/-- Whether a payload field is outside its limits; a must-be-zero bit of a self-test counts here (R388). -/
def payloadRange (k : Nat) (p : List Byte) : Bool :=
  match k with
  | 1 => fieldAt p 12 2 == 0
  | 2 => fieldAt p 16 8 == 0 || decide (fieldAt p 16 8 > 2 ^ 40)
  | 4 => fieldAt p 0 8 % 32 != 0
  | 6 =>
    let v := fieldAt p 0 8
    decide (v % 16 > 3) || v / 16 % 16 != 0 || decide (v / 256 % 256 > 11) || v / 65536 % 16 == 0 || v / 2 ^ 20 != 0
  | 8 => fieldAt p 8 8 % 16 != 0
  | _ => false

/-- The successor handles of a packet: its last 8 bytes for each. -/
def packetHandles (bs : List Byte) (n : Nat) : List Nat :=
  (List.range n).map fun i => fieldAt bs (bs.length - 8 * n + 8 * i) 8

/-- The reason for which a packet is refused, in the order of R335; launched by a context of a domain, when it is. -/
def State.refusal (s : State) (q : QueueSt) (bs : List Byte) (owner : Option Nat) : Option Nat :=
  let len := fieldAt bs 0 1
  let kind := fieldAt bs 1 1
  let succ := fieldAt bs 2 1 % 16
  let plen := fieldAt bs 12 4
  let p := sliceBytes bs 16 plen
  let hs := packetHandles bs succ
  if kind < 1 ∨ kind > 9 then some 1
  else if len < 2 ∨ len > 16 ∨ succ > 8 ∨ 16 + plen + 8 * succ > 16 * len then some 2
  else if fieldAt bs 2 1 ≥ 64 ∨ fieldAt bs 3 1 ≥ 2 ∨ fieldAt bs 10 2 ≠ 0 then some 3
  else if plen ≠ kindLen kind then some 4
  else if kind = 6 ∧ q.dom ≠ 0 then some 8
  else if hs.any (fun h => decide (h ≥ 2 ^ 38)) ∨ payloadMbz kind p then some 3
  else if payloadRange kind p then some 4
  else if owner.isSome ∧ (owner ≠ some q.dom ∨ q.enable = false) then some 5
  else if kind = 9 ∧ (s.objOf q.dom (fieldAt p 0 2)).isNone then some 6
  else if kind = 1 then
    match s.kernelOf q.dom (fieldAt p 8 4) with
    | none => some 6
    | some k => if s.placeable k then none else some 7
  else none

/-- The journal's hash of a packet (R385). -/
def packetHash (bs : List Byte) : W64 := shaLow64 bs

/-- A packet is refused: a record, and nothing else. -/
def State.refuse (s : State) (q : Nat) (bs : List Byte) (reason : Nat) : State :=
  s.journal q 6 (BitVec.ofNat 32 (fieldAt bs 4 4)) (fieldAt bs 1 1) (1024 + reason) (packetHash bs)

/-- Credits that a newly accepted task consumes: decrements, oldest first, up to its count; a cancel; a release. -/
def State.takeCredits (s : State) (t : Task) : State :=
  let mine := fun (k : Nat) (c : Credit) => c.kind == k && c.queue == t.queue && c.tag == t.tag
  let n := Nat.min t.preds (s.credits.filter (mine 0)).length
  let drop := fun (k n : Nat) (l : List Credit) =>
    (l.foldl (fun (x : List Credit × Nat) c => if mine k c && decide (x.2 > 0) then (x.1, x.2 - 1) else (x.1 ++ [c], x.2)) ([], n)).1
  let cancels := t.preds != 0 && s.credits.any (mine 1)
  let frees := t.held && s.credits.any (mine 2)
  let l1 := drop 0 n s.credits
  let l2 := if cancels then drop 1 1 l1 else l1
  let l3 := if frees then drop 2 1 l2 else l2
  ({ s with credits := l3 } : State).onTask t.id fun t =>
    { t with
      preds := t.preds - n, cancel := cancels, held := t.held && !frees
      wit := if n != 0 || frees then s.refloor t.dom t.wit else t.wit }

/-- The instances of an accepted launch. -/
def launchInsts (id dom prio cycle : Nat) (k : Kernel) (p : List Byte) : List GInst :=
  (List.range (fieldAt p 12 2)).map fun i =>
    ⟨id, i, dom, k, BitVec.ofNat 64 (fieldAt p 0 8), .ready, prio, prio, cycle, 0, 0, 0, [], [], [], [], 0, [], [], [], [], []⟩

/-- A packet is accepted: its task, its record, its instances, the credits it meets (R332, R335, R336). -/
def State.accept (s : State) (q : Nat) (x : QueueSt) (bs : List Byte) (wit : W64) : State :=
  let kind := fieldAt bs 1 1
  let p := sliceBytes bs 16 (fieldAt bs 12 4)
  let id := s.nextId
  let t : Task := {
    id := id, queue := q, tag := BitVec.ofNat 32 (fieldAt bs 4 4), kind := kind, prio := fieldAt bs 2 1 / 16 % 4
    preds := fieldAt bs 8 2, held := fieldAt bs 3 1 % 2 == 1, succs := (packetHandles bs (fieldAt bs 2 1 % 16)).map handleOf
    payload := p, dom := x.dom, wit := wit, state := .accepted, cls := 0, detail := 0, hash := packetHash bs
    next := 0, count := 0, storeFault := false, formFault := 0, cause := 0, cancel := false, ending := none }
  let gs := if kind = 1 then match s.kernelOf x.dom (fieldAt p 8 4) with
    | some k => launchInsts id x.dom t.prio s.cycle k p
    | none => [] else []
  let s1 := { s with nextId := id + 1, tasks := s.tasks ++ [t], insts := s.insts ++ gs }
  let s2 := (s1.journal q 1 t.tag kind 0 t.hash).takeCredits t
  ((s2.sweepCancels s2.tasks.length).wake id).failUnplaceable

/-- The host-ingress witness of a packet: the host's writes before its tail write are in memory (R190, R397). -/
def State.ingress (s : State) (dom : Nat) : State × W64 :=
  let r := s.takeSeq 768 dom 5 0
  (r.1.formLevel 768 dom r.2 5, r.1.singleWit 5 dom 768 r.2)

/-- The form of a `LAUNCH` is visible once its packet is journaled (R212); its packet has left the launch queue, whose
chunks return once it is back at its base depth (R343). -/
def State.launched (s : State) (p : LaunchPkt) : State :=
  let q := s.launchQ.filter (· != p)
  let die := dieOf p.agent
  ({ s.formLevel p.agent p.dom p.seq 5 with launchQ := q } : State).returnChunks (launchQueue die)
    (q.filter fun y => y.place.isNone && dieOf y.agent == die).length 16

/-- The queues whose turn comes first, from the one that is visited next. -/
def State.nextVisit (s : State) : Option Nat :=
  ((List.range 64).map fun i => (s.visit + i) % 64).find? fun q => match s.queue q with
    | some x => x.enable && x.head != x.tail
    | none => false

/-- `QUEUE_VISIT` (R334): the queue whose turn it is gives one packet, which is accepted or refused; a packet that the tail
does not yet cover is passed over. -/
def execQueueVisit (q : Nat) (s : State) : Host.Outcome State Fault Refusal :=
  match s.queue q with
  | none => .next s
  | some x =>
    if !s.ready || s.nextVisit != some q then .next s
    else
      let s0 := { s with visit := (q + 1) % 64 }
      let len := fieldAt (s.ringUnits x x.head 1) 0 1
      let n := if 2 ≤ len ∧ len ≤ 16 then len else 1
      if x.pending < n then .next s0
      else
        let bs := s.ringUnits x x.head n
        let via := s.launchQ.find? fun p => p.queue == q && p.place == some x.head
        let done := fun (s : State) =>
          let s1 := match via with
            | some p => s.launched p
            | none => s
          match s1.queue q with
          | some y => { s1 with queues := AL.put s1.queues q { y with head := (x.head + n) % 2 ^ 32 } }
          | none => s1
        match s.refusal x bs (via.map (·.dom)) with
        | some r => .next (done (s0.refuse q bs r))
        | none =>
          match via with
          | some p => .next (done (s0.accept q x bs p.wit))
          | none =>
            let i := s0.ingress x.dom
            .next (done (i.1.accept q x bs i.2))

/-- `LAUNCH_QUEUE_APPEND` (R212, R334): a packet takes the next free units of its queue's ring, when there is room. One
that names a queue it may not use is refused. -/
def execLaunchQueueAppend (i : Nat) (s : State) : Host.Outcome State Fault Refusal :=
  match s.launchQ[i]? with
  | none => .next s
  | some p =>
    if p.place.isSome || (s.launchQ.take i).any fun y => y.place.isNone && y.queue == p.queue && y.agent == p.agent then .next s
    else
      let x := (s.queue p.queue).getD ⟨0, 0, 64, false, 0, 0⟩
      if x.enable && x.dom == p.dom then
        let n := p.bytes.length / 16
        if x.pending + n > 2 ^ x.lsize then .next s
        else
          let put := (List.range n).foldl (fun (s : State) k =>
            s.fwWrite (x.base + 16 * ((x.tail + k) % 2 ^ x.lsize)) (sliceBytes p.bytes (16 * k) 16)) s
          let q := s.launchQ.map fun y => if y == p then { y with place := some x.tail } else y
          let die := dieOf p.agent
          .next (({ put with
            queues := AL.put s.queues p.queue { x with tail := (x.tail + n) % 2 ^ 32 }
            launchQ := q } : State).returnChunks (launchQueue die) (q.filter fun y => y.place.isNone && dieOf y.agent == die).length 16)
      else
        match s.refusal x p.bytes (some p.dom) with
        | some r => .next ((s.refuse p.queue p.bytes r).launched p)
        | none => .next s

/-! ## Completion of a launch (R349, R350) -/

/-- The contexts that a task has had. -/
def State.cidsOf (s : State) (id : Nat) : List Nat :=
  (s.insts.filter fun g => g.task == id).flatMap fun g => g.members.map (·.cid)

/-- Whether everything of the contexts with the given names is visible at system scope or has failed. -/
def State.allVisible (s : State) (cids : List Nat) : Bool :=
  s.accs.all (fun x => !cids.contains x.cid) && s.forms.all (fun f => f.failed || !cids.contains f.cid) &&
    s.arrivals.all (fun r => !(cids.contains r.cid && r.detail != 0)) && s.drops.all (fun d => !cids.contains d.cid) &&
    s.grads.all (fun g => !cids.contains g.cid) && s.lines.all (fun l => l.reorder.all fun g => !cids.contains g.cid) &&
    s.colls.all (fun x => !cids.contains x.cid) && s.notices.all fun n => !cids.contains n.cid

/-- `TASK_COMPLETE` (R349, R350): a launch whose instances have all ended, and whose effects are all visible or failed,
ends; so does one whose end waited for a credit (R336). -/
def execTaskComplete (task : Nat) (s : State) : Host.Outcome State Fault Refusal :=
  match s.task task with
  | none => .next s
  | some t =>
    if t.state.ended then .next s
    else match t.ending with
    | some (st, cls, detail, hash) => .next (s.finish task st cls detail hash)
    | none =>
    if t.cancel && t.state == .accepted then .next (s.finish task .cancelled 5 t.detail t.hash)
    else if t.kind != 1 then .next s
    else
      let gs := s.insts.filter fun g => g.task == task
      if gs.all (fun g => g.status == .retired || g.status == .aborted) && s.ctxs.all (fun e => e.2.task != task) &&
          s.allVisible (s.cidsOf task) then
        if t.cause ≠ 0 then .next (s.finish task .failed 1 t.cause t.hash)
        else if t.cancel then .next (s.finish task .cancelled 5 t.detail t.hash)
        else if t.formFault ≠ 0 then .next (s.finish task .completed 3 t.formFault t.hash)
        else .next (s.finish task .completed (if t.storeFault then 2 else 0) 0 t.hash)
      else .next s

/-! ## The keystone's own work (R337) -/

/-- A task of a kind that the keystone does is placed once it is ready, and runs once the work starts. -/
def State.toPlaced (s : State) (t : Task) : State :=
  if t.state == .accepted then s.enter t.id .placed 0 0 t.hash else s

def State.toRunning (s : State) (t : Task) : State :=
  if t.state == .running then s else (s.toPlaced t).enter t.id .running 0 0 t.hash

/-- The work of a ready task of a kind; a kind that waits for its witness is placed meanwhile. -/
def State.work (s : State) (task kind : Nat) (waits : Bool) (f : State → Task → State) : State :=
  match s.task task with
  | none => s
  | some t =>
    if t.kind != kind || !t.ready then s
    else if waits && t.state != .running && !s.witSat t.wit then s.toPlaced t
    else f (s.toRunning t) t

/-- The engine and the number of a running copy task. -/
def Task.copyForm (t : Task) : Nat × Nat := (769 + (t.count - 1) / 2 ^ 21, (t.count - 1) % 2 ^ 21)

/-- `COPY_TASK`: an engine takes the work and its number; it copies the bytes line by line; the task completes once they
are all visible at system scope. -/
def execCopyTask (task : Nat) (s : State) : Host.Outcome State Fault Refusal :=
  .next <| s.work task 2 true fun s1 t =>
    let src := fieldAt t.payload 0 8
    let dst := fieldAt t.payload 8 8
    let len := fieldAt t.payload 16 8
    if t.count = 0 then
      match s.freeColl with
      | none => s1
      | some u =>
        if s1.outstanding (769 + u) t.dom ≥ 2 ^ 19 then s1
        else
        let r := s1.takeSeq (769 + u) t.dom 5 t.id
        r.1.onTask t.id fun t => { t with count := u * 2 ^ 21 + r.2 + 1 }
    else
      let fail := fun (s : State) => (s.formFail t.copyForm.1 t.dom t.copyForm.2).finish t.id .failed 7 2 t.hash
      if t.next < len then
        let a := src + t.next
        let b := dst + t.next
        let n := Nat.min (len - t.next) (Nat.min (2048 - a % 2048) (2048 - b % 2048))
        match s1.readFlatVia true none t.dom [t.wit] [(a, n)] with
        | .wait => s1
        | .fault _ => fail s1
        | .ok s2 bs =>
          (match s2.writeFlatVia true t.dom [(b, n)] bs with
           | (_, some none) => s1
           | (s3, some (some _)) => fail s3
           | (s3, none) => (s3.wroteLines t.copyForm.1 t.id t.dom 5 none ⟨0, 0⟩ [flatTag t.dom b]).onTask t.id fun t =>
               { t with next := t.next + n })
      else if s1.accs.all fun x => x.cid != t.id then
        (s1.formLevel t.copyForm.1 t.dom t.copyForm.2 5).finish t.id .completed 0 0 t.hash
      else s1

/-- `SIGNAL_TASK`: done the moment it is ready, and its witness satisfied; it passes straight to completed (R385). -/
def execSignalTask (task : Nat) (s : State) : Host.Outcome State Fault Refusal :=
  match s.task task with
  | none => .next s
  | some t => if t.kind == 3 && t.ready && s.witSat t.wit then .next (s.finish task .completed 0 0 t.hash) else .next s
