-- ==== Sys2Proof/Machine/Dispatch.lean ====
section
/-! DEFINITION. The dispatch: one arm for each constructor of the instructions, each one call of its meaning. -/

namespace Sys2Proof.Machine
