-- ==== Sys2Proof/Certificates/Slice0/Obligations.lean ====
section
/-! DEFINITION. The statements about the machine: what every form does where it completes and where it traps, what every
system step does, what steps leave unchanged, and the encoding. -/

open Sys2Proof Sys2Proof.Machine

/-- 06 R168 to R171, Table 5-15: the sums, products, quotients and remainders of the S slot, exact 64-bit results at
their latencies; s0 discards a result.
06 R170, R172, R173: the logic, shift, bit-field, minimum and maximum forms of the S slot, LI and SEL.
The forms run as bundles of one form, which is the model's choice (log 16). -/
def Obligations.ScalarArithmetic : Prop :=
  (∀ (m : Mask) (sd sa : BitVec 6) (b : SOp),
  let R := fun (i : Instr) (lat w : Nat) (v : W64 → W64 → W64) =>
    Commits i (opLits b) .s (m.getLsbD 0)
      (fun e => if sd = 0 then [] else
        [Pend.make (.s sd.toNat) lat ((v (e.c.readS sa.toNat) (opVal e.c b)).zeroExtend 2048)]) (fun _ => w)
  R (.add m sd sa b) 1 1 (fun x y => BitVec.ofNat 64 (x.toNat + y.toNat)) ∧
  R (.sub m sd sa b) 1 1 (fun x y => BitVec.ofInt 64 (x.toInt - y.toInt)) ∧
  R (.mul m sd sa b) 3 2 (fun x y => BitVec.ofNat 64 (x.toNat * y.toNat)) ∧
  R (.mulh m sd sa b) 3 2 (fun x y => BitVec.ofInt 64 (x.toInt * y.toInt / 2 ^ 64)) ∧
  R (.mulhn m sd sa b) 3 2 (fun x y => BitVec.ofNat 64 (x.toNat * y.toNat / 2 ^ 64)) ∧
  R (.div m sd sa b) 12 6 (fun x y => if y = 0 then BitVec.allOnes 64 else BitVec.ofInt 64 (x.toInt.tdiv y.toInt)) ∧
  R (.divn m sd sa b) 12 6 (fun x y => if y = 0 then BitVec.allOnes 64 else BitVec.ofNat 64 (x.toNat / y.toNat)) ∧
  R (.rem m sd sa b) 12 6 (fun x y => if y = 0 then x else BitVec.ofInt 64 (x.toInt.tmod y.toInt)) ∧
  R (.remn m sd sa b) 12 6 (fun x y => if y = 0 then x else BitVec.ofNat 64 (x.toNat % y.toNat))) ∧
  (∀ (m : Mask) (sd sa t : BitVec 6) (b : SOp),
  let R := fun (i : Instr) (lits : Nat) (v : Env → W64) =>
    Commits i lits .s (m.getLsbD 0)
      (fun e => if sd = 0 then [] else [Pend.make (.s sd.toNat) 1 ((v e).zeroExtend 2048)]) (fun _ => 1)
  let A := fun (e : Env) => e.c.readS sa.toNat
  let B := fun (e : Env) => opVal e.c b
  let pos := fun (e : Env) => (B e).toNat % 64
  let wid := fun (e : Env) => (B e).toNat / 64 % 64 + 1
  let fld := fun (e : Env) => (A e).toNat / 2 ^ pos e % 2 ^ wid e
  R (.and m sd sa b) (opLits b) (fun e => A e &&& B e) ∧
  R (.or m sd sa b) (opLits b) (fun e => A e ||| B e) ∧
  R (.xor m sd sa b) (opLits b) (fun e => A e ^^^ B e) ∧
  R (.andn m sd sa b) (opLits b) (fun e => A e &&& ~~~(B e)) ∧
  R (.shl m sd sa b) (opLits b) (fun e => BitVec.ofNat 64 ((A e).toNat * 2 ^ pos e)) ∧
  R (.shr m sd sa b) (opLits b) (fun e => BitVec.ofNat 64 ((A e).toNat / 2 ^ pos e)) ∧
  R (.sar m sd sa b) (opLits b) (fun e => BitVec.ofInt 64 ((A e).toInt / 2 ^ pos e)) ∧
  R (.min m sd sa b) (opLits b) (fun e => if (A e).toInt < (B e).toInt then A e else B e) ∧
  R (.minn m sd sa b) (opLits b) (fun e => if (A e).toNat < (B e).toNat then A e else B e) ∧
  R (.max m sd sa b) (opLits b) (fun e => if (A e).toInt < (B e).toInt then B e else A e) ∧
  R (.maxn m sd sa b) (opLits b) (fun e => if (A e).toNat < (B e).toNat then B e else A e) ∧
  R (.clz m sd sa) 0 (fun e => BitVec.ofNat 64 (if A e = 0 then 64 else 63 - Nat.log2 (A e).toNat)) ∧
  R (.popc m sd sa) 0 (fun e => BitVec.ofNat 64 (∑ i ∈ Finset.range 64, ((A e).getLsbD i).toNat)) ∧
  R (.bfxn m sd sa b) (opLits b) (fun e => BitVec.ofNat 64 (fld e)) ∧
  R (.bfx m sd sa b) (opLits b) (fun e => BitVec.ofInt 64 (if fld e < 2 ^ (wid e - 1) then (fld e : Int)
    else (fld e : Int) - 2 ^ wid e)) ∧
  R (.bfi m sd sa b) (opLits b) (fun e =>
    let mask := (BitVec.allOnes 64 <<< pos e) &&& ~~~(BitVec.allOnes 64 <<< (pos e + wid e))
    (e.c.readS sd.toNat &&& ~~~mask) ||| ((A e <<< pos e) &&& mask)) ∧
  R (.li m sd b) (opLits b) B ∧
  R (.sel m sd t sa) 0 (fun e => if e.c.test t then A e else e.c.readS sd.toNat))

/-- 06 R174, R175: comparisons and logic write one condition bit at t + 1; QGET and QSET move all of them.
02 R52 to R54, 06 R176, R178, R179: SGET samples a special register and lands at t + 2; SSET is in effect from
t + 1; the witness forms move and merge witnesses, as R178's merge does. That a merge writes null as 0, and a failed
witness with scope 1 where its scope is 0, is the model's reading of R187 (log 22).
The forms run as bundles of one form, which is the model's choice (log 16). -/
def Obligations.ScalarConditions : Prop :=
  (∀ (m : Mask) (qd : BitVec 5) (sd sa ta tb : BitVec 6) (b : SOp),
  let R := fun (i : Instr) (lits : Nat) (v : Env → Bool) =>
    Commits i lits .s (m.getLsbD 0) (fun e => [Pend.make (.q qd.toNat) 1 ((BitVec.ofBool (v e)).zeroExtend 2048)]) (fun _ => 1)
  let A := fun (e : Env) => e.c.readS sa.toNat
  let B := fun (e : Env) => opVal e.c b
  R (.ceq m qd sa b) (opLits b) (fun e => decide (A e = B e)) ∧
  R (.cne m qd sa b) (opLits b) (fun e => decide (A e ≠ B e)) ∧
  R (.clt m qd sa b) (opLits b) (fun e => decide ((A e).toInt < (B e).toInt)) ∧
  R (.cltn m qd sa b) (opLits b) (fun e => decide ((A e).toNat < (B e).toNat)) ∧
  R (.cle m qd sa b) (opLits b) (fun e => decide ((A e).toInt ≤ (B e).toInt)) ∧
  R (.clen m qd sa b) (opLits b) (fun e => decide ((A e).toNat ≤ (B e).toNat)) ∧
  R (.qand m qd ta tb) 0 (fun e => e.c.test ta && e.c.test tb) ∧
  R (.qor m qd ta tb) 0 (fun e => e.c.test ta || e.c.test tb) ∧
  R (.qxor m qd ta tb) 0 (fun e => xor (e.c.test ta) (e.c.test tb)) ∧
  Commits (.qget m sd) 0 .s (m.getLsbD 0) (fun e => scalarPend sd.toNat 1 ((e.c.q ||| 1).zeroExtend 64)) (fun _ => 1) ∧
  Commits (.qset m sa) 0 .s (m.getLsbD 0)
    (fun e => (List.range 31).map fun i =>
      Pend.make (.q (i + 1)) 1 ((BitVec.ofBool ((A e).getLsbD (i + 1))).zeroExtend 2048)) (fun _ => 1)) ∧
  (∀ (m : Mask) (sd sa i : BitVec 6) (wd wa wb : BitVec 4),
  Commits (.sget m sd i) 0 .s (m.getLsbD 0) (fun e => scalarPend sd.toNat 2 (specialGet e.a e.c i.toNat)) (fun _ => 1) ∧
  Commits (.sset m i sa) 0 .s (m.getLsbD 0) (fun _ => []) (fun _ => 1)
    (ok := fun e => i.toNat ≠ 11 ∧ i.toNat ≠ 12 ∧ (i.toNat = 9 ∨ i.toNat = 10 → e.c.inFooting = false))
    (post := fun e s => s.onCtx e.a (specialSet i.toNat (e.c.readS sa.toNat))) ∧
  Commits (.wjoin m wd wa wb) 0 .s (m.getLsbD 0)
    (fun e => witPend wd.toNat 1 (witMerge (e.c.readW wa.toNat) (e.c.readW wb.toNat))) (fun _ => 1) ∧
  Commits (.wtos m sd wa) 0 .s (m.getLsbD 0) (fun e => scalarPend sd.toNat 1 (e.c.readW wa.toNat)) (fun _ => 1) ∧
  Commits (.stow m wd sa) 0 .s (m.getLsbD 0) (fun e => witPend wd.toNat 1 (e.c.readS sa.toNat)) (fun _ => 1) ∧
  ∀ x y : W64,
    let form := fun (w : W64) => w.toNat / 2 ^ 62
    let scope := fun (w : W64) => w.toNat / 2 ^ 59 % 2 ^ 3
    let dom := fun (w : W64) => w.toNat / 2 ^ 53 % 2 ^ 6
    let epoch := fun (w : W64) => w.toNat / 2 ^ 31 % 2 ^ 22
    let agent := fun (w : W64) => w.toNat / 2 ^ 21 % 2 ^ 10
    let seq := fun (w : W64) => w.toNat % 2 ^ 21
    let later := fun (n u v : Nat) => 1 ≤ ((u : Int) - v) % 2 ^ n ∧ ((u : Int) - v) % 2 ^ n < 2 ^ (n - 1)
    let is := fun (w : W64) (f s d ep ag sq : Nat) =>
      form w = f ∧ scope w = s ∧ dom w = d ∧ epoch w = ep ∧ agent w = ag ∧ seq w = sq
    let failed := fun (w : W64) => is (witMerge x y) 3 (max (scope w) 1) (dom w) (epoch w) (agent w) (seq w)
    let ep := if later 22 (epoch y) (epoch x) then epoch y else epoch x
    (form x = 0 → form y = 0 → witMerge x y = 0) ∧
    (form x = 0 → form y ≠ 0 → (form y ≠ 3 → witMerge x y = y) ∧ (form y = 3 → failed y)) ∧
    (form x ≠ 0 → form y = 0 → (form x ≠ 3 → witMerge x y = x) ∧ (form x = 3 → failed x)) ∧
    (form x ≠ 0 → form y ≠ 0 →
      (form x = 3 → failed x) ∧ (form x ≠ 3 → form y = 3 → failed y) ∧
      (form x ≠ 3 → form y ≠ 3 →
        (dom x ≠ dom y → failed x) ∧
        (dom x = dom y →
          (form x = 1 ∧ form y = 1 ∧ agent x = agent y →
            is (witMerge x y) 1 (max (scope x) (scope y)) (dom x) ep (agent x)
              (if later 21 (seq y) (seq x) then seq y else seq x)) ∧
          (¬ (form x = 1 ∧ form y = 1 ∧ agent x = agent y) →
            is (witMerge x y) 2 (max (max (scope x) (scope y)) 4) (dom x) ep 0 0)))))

## PROBLEM TO SOLVE
In the listing above, find the line holding "let seq := fun" and the line holding "(form x = 0 → form y = 0", then output those two lines and every line between them exactly.

## EXERCISE RESPONSE
    let seq := fun (w : W64) => w.toNat % 2 ^ 21
    let later := fun (n u v : Nat) => 1 ≤ ((u : Int) - v) % 2 ^ n ∧ ((u : Int) - v) % 2 ^ n < 2 ^ (n - 1)
    let is := fun (w : W64) (f s d ep ag sq : Nat) =>
      form w = f ∧ scope w = s ∧ dom w = d ∧ epoch w = ep ∧ agent w = ag ∧ seq w = sq
    let failed := fun (w : W64) => is (witMerge x y) 3 (max (scope w) 1) (dom w) (epoch w) (agent w) (seq w)
    let ep := if later 22 (epoch y) (epoch x) then epoch y else epoch x
    (form x = 0 → form y = 0 → witMerge x y = 0) ∧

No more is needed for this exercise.